- Born: 13 June 1869
- Died: 29 March 1946 (aged 76) Hastings
- Allegiance: United Kingdom
- Branch: British Army
- Service years: 1889–1926
- Rank: Brigadier-General
- Unit: Essex Regiment
- Conflicts: Second Boer War, First World War
- Awards: CMG, DSO

= William Kaye Legge =

Brigadier-General William Kaye Legge (13 June 1869 – 29 March 1946) was a senior British Army officer during the First World War.

==Biography==

A grandson of William Legge, 4th Earl of Dartmouth, William Kaye Legge was son of Charles Gounter Legge and Mary Garnier, daughter of Thomas Garnier. He was born on 13 June 1869, and educated at Bedford School between 1881 and 1887. He received his first commission as a second lieutenant in the Essex Regiment on 30 January 1889, and was promoted to lieutenant on 6 July 1891. He served during the Second Boer War, between 1899 and 1902, and was promoted to captain on 29 January 1900.
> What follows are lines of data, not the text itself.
/-- A map without a flag counts 0 (R65). -/
theorem aeMapCount_of_no_flag {m : AeMonitor} (hm : m.map.length = 12) (h : ∀ p ∈ potNumbers, m.flag p = false) :
    aeMapCount m.map = 0 := by
  have word : ∀ w ∈ m.map, onesBelow 32 w.toNat = 0 := by
    intro w hw
    obtain ⟨i, hi, rfl⟩ := List.mem_iff_getElem.mp hw
    have hz : m.map[i] = 0#32 := by
      refine BitVec.eq_of_getLsbD_eq fun k hk => ?_
      have hf := h (32 * i + k + 1) (mem_pots.mpr (by omega))
      have hdiv : (32 * i + k + 1 - 1) / 32 = i := by omega
      have hmod : (32 * i + k + 1 - 1) % 32 = k := by omega
      unfold AeMonitor.flag at hf
      rw [hdiv, hmod, List.getD_eq_getElem _ _ hi] at hf
      rw [hf, BitVec.getLsbD_zero]
    rw [hz]
    exact onesBelow_zero 32
  unfold aeMapCount
  rw [List.sum_eq_zero_iff]
  intro n hn
  obtain ⟨w, hw, rfl⟩ := List.mem_map.mp hn
  exact word w hw

theorem closeAe_closed (s : State) (p : Nat) (c : EndCause) (nx : AeState) :
    (s.closeAe p c nx).ae.closed = nextAeNumber s.ae.closed := by
  obtain ⟨_, h, _⟩ := evalHold_fields ((s.aeLogged p c).setAeFlag p false)
  rw [closeAe_ae, h]
  rfl

theorem closeAe_log (s : State) (p : Nat) (c : EndCause) (nx : AeState) :
    (s.closeAe p c nx).ae.log
      = keepNewest Config.aeLogSize (s.ae.log ++ [(s.pot p).ae.logRecord (nextAeNumber s.ae.closed) p c]) := by
  obtain ⟨_, _, h, _⟩ := evalHold_fields ((s.aeLogged p c).setAeFlag p false)
  rw [closeAe_ae, h]
  unfold State.setAeFlag State.aeLogged
  simp only [State.setAe_ae]

/-! ### Several AEs closed one after another (R70) -/

/-- The AEs of the pots `xs` closed by a line reset, in that order (R70). -/
def State.closeAes (s : State) (xs : List Nat) : State := xs.foldl (fun s p => s.closeAe p .lineReset .normal) s

theorem closeAes_append_singleton (s : State) (xs : List Nat) (p : Nat) :
    s.closeAes (xs ++ [p]) = (s.closeAes xs).closeAe p .lineReset .normal := by
  unfold State.closeAes
  rw [List.foldl_append]
  rfl

theorem aeLineReset_eq {s : State} (hl : s.pots.length = 384) :
    s.aeLineReset = s.closeAes (potNumbers.filter fun p => (s.pot p).ae.state.inAe) := by
  unfold State.aeLineReset
  rw [potsWhere_pots hl]
  rfl

/-- A pot whose AE a line reset has closed (R64, R70). -/
def Pot.aeEnded (x : Pot) : Pot := { x with ae := { x.ae with frozen := false, state := .normal } }

/-- The log record of the `k`th AE that a line reset closes, counted from 0 (R67). -/
def State.endRecord (s : State) (p k : Nat) : AeRecord :=
  (s.pot p).ae.logRecord ((s.ae.closed + k) % 4294967295 + 1) p .lineReset

/-- From `s` to `t` the AEs of the pots `xs` have been closed: what becomes of the table and of the map. -/
structure State.AesClosed (s t : State) (xs : List Nat) : Prop where
  pots_length : t.pots.length = 384
  map_length : t.ae.map.length = 12
  pot : ∀ p ∈ potNumbers, t.pot p = if p ∈ xs then (s.pot p).aeEnded else s.pot p
  flag : ∀ p ∈ potNumbers, t.ae.flag p = if p ∈ xs then false else s.ae.flag p
  excess : t.ae.excess = s.ae.excess

theorem closeAes_closed {s : State} (hm : s.ae.map.length = 12) (hl : s.pots.length = 384) {xs : List Nat}
    (hx : xs ⊆ potNumbers) (hnd : xs.Nodup) : s.AesClosed (s.closeAes xs) xs := by
  induction xs using List.reverseRecOn with
  | nil => exact ⟨hl, hm, fun _ _ => rfl, fun _ _ => rfl, rfl⟩
  | append_singleton xs p ih =>
    have hp : p ∈ potNumbers := hx (by simp)
    obtain ⟨hpx, hnd⟩ : p ∉ xs ∧ xs.Nodup := List.nodup_cons.mp (List.nodup_append_comm.mp hnd)
    obtain ⟨tl, tm, tpot, tflag, texcess⟩ := ih (fun _ h => hx (List.mem_append_left _ h)) hnd
    obtain ⟨hp1, hp2⟩ := mem_pots.mp hp
    obtain ⟨cself, cother, cl, cm, cflag, ⟨_, _, cfalse, _⟩, cexcess⟩ :=
      closeAe_spec (s.closeAes xs) p .lineReset .normal tm tl hp1 hp2
    rw [closeAes_append_singleton]
    refine ⟨cl, cm, fun q hq => ?_, fun q hq => ?_, cexcess.trans texcess⟩
    · by_cases hqp : q = p
      · subst hqp
        rw [cself, tpot q hq, if_neg hpx, if_pos (by simp)]
        rfl
      · rw [cother q (mem_pots.mp hq).1 hqp, tpot q hq]
        simp [hqp]
    · by_cases hqp : q = p
      · subst hqp
        rw [cfalse, if_pos (by simp)]
      · rw [cflag q (mem_pots.mp hq).1 hqp, tflag q hq]
        simp [hqp]

/-- The number that the next AE takes once those of `xs` are closed (R64). -/
theorem closeAes_next {s : State} (hc : s.ae.closed ≤ 4294967295) (xs : List Nat) :
    nextAeNumber (s.closeAes xs).ae.closed = (s.ae.closed + xs.length) % 4294967295 + 1 := by
  induction xs using List.reverseRecOn with
  | nil => exact nextAeNumber_eq hc
  | append_singleton xs p ih =>
    rw [closeAes_append_singleton, closeAe_closed, ih, nextAeNumber_eq (by omega), List.length_append,
      List.length_singleton]
    omega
Legge served during the First World War, between 1914 and 1918, and on 30 October 1916 was appointed as a deputy adjutant and quartermaster general (DA&QMG), receiving a temporary promotion to brigadier general whilst employed in this role.
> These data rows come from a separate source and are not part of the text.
-- ==== Sys2Proof/Machine/Ops.lean ====
section
/-! DEFINITION. The shared operations of the instructions: the program counter, the stack primitives, the Halted result. -/

namespace Sys2Proof.Machine

/-- `PC <- target`. -/
def State.jump (s : State) (target : Word) : State := { s with regs.pc := target }

/-- `PC <- (A0 + n) mod 0x10000`: `PC` still holds `A0` while an instruction runs (10_state.md R16, 30_encoding.md R123;
log 12). -/
def State.advance (s : State) (n : Nat) : State := s.jump (s.regs.pc + BitVec.ofNat 16 n)

/-- `SP <- w`. -/
def State.setSP (s : State) (w : Word) : State := { s with regs.sp := w }

/-- `IME <- b`. -/
def State.setIME (s : State) (b : Bool) : State := { s with regs.ime := b }

/-- One byte onto the stack: decrement `SP`, then store. -/
def pushByte (v : Byte) (s : State) : State := busWrite (s.regs.sp - 1) v (s.setSP (s.regs.sp - 1))

/-- `Push16(w)` (42_stack.md R200): the high byte at `SP-1`, then the low byte at `SP-2`. -/
def push16 (w : Word) (s : State) : State := pushByte (loByte w) (pushByte (hiByte w) s)

/-- One byte off the stack: read, then increment `SP`. -/
def popByte (s : State) : Byte × State :=
  let (v, s1) := busRead s.regs.sp s
  (v, s1.setSP (s1.regs.sp + 1))

/-- `Pop16()` (42_stack.md R201): the low byte from `SP`, then the high byte from `SP+1`. -/
def pop16 (s : State) : Word × State :=
  let (l, s1) := popByte s
  let (h, s2) := popByte s1
  (joinBytes h l, s2)

/-- `raise UnmappedOpcode(table, byte, A0)` (60_exceptions.md R270): the one exception of the CORE. It writes nothing;
the step ends with the result Halted. There is no return from it (R274). -/
def raiseUnmappedOpcode (table : OpcodeTable) (byte : Byte) (s : State) : Result :=
  .fault (.unmappedOpcode table byte s.regs.pc s)

end Sys2Proof.Machine
end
He was Commander of the 163rd Infantry Brigade, between 1924 and 1926.

Brigadier General William Kaye Legge was invested as a Companion of the Distinguished Service Order in 1917, and as a Commander of the Order of St Michael and St George in 1918. He retired from the British Army in 1926, and died in Hastings on 29 March 1946.